Cannot open derived form in design view if the base form is marked 'abstract'.

[Yasutaka Ito]

Hi folks!

I have a BaseForm class that inherits System.Windows.Forms.Form. It has a
property, whose value I need supplied by the class that inherits it. The
BaseForm usees the value supplied into this property in its Load event.

So, I gave the BaseForm and the property 'abstract' modifier, and put the
implementation of the property in the inherited class; say MyForm. However,
when I did this, I no longer can open MyForm in the design view. I'm stuck
if I can't visually design MyForm....

Would appreciate any input, even if it means altogether different way to
accomplish.

thanks!
-Yasutaka

 

[Herfried K. Wagner [MVP]]

I have a BaseForm class that inherits System.Windows.Forms.Form. It has a
property, whose value I need supplied by the class that inherits it. The
BaseForm usees the value supplied into this property in its Load event.
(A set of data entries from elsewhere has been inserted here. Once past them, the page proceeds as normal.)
-- ==== Sys2Proof/Machine/Core.lean ====
section
/-! DEFINITION. The machine that the host runs. -/

def Sys2Proof.core : Host.Core :=
  { State := Sys2Proof.Machine.State, Fault := Sys2Proof.Machine.Fault, Refusal := Sys2Proof.Machine.Refusal,
    step := Sys2Proof.Machine.step, reset := Sys2Proof.Machine.State.reset }
end

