/-- UNLOCK with credential ABSENT makes no proof check and no accounting: it refuses an illegal set, a guarded range, a
DRAINING or PURGING range, and a load for which too few slots are EMPTY; with nothing left to open it answers DONE with the
lock states; it opens an unguarded STEADY range that is LOCKED; and of a set of ranges it loads the keys of those that are
LOCKED, two for a MIGRATING one, which name them at once, and opens every range, a READ_ONLY one too (R73, R52 to R54). LOCK
refuses an illegal set and an unguarded range; else the lock procedure runs on the set with cause REQUEST, and every range of
the set is returned as LOCKED (R75, R74). That UNLOCKED of several ranges is journaled in the order named, and LOCKED in
index order, is the model's reading (log entry 38). -/
def Obligations.UnlockAbsentAndLockFollowTheGuard : Prop :=
  ∀ (s : State) (b : RequestBlock) (l : List Nat),
    (starting s = some (b, .unlock l) → b.cred = 255 →
      let u := { s with control := { s.control with prepared := none } }
      (toRangeSet s l = none → exec .unlockAbsent s = .next (respond u ⟨.badRequest, .none⟩)) ∧
      (∀ set, toRangeSet s l = some set →
        let kept := ∃ r ∈ set, guarded s r = true
        let busy := ∃ r ∈ set, s.ranges[r].cond = .draining ∨ s.ranges[r].cond = .purging
        (kept → exec .unlockAbsent s = .next (respond u ⟨.notPermitted, .none⟩)) ∧
        (¬ kept → busy → exec .unlockAbsent s = .next (respond u ⟨.rangeBusy, .none⟩)) ∧
        (¬ kept → ¬ busy →
          (emptyMediaSlots s).length < keyNeed s (set.filter (fun r => s.ranges[r].lock = .locked)) →
          exec .unlockAbsent s = .next (respond u ⟨.slotsExhausted, .none⟩)) ∧
        (¬ kept → ¬ busy → (∀ r ∈ set, s.ranges[r].lock = .opened) → (∀ k : SlotIx, s.slots[k].held = false) →
          exec .unlockAbsent s =
            .next (respond (engine u) ⟨.done, .lockStates (set.map (fun _ => LockState.opened))⟩))) ∧
      (∀ r i rest, toRangeSet s l = some [r] → guarded s r = false → s.ranges[r].cond = .steady →
        s.ranges[r].lock = .locked → s.ranges[r].slot = none → emptyMediaSlots s = i :: rest →
        (∀ k : SlotIx, s.slots[k].held = false) → rekeyOf s r = none →
        let t := { u with
          ranges := s.ranges.set r { s.ranges[r] with lock := .opened, slot := some i }
          slots := s.slots.set i
            ⟨.loaded, s.store.ranges[r].key, some (r, s.ranges[r].gen), some .current, false, 1⟩ }
        exec .unlockAbsent s = .next (respond
          (engine (raise t { kind := .unlocked, range := some r, detail := .lock .opened }))
          ⟨.done, .lockStates [.opened]⟩)) ∧
      (∀ set, toRangeSet s l = some set → (∀ r ∈ set, guarded s r = false ∧ s.ranges[r].cond ≠ .draining ∧
          s.ranges[r].cond ≠ .purging) →
        let need := set.filter (fun r => s.ranges[r].lock = .locked)
        (wantedKeys s need).length ≤ (emptyMediaSlots s).length → (∀ k : SlotIx, s.slots[k].held = false) →
        Keyless s need → ∃ v, KeysNamed u v need ∧
          let w := engine (set.foldl (unlockRange none (fun _ => .readWrite)) v)
          exec .unlockAbsent s = .next (respond w ⟨.done, .lockStates (set.map (fun r => w.ranges[r].lock))⟩))) ∧
    (∀ c u d, Serves s b (.lock l) false c u d →
      (toRangeSet u l = none → exec .lock s = .next (refusedWith u d .badRequest)) ∧
      (∀ set, toRangeSet u l = some set →
        ((∃ r ∈ set, guarded u r = false) → exec .lock s = .next (refusedWith u d .notPermitted)) ∧
        ((∀ r ∈ set, guarded u r = true) → exec .lock s =
          .next (answerAfter (engine (lockProcedure u set .request)) d
            ⟨.done, .lockStates (set.map (fun _ => LockState.locked))⟩))))

/-- CRED.SET stores the target's record with the new verifier: from OWNER for any record, from a SET target for itself, and
from RECOVERY for record 0; any other combination is refused NOT_PERMITTED, a target beyond 7 named by another credential
than OWNER among them, and FROZEN follows that check for each of the three. At the completion the target is SET, or DISABLED
as before, with its tries full, and CONFIG_CHANGED is journaled (R77, R78). -/
def Obligations.CredSetStoresTheVerifier : Prop :=
  ∀ (s : State) (b : RequestBlock) (u : State) (d : Bool) (n : Nat),
    (∀ (k : CredIx) c v, n = k.val → u.control.frozen = false → Serves s b (.credSet n v) true (some c) u d →
      (c = 0 ∨ (c = k ∧ u.creds[k].state = .set) ∨ (c = 1 ∧ k = 0)) → exec .credSet s = .next (stored u d
        [.cred k ⟨if u.creds[k].state = .disabled then .disabled else .set, some (BitVec.ofNat 256 v),
          u.creds[k].budget, u.creds[k].grants⟩] (.credSet k (BitVec.ofNat 256 v)))) ∧
    (∀ c v, Serves s b (.credSet n v) true c u d →
      (c = none → exec .credSet s = .next (refusedWith u d .notPermitted)) ∧
      (∀ (e k : CredIx), c = some e → n = k.val → e ≠ 0 → e ≠ k → ¬ (e = 1 ∧ k = 0) →
        exec .credSet s = .next (refusedWith u d .notPermitted)) ∧
      (∀ e : CredIx, c = some e → e ≠ 0 → 8 ≤ n → exec .credSet s = .next (refusedWith u d .notPermitted)) ∧
      (c = some 0 → u.control.frozen = true → exec .credSet s = .next (refusedWith u d .frozen)) ∧
      (∀ e k : CredIx, c = some e → n = k.val → (e = 0 ∨ (e = k ∧ u.creds[k].state = .set) ∨ (e = 1 ∧ k = 0)) →
        u.control.frozen = true → exec .credSet s = .next (refusedWith u d .frozen)) ∧
      (c = some 0 → u.control.frozen = false → 8 ≤ n → exec .credSet s = .next (refusedWith u d .badRequest))) ∧
    (∀ (k : CredIx) v w t, LastWrite s v (.credSet k w) t →
      let x := t.creds[k]
      let y := { x with
        state := if x.state = .disabled then .disabled else .set, verifier := some w, tries := x.budget }
      exec .storeWriteCompletion s = .next (settled { t with creds := t.creds.set k y } none (some k) v .none))
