-- ==== Sys2Proof/Tests/Slice0.lean ====
section
/-! SUPPORT. The model's own tests: ill-formed commands that the check refuses, formats spelled byte by byte from R184, a few
single steps from the spec's worked examples, and for every statement with hypotheses a concrete state and operands that
meet them, clause by clause. -/

namespace Sys2Proof.Tests

open Sys2Proof Sys2Proof.Machine

/-! ## States -/

/-- A part in ACTIVE on a medium of 1,048,576 blocks: range 0 unguarded and OPEN under slot 1 (the worked examples'). -/
def awake : State :=
  { State.reset with
    powered := true
    regions := ⟨1048576, 1048576, 1015744, false, 1015744, false, false, false⟩
    ranges := State.reset.ranges.set 0 ⟨true, 0, 0, .opened, .steady, some 1, none, 1, factoryFlags true, false⟩
    slots := (State.reset.slots.set 0 ⟨.loaded, some 7, none, none, false, 0⟩).set 1
      ⟨.loaded, some 8, some (0, 1), some .current, false, 1⟩ }

/-- An entry [start, start + len) with a lock state and a condition, under slot 2. -/
def entry (start len : Nat) (lock : LockState) (cond : Condition) : RangeEntry :=
  ⟨true, start, len, lock, cond, if lock = .locked then none else some 2,
    if cond = .migrating then some ⟨start + 8, some 3, none, some 0, 2, .yielding, 8⟩ else none, 1, factoryFlags false, false⟩

/-- `awake` with an entry 1. -/
def withEntry (x : RangeEntry) : State := { awake with ranges := awake.ranges.set 1 x }

/-- A state with a credential. -/
def withCred (s : State) (c : CredIx) (x : Cred) : State := { s with creds := s.creds.set c x }

/-- A state whose range 1 credential 2 guards. -/
def guardedBy2 (s : State) (a : Access) : State := withCred s 2 ⟨.set, some 5, 5, 3, [⟨1, a⟩]⟩

/-- A state in a power state, with an operation in progress. -/
def inPower (s : State) (p : PowerState) (op : PowerOp) : State := { s with power := ⟨p, op, 0, 0, false⟩ }

/-- A request block. -/
def block (code cred : Nat) (params : List Byte) : RequestBlock := ⟨BitVec.ofNat 16 code, BitVec.ofNat 8 cred, 0, params⟩

/-- A descriptor of a tag, a class, a start and a count. -/
def io (tag : FrontTag) (cls : Byte) (start : BitVec 40) (count : BitVec 32) : Descriptor := ⟨tag, cls, start, count, block 0 0 []⟩

/-- A state whose request in service, of tag 0, has not begun its checks. -/
def asked (s : State) (b : RequestBlock) : State :=
  { s with
    front := { s.front with tags := s.front.tags.set 0 (some ⟨.control, 0, 0, b, .control⟩) }
    control := { s.control with service := some ⟨some 0, b, .start⟩ } }

/-- A state whose request in service waits for the one store write in flight. -/
def ending (s : State) (op : StoreOp) (a : After) : State :=
  { s with writes := [⟨op, .control, []⟩], control := { s.control with service := some ⟨some 0, block 1 0 [], a⟩ } }

/-- A re-key job of range 1 at level 2, in a state. -/
def rekeyJob (st : JobState) : Job :=
  { kind := .rekey, level := 2, policy := .yielding, ranges := [1], pos := 0, lba := 16, chunkSize := 8, pattern := none
    state := st, pause := none, pending := .noAction, stamp := 0, stall := none, wipeSet := [], recreated := false }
So, I gave the BaseForm and the property 'abstract' modifier, and put the
implementation of the property in the inherited class; say MyForm. However,
when I did this, I no longer can open MyForm in the design view. I'm stuck
if I can't visually design MyForm....

You will have to remove the 'abstact' in order to be able to work with
the designer. That's a "limitation" of the designer.

 

[Miha Markic]

Yes, designer won't work with abstract forms.
You should avoid use of abstract keyword (use virtual instead) if you want
to use visual designer.

 

[100]

Hi Yasutaka Ito,

Yes, you cannot use the deisgner because it cannot create objects of
abstract class.
So, if you want to use the designer what you might want to do is not do
declare the BaseForm class as abstract. Declare the property as virtual
instead of abstract.

Of course you cannot force the inheritors to provide meaningful
implemetation of the property. To workarrond this you can make your default
implemetation to throw and exception. To prevent the base class to be
instantiated make its constructor protected. My tests show it won't mess up
with the designer. If it does leave it public. In your case base calss
cannot be instantiated because it uses Prop in OnLoad and it throws
exception. But the tesigner cannot istantiate it either so we are back to
square one. So, in OnLoad we have to check whether the form is in design
mode or in run-time. This can be check by reading the form's protected
property *DesignMode* and if it returns true - don't read the proerty use
some default value. This check can be done in the property's get accessor,
but since it might can be checked frequently and the Load is called only
once when the form is loading I believe you can save one *if* intruction by
check DesignMode in OnLoad.
like this
class BaseForm: Form
{
.....
public virtual string Prop
{
get
{
throw new NotImplementedException();
}
}

protected BaseForm()
{
}
....
protected override void OnLoad(System.EventArgs e)
{
if(!this.DesignMode)
//read Prop and do something
else
//Use some default value
}
}

This way an exception will be thrown as soon as Prop is used and is not
overriden by an inheritor.
Bare in mind tha the designer instantiate an object (form) of the base class
of the form you actually design. That means that in design mode you cannot
use the Prop's values returned by teh inheritors you can use only some
default value.

HTH
B\rgds
100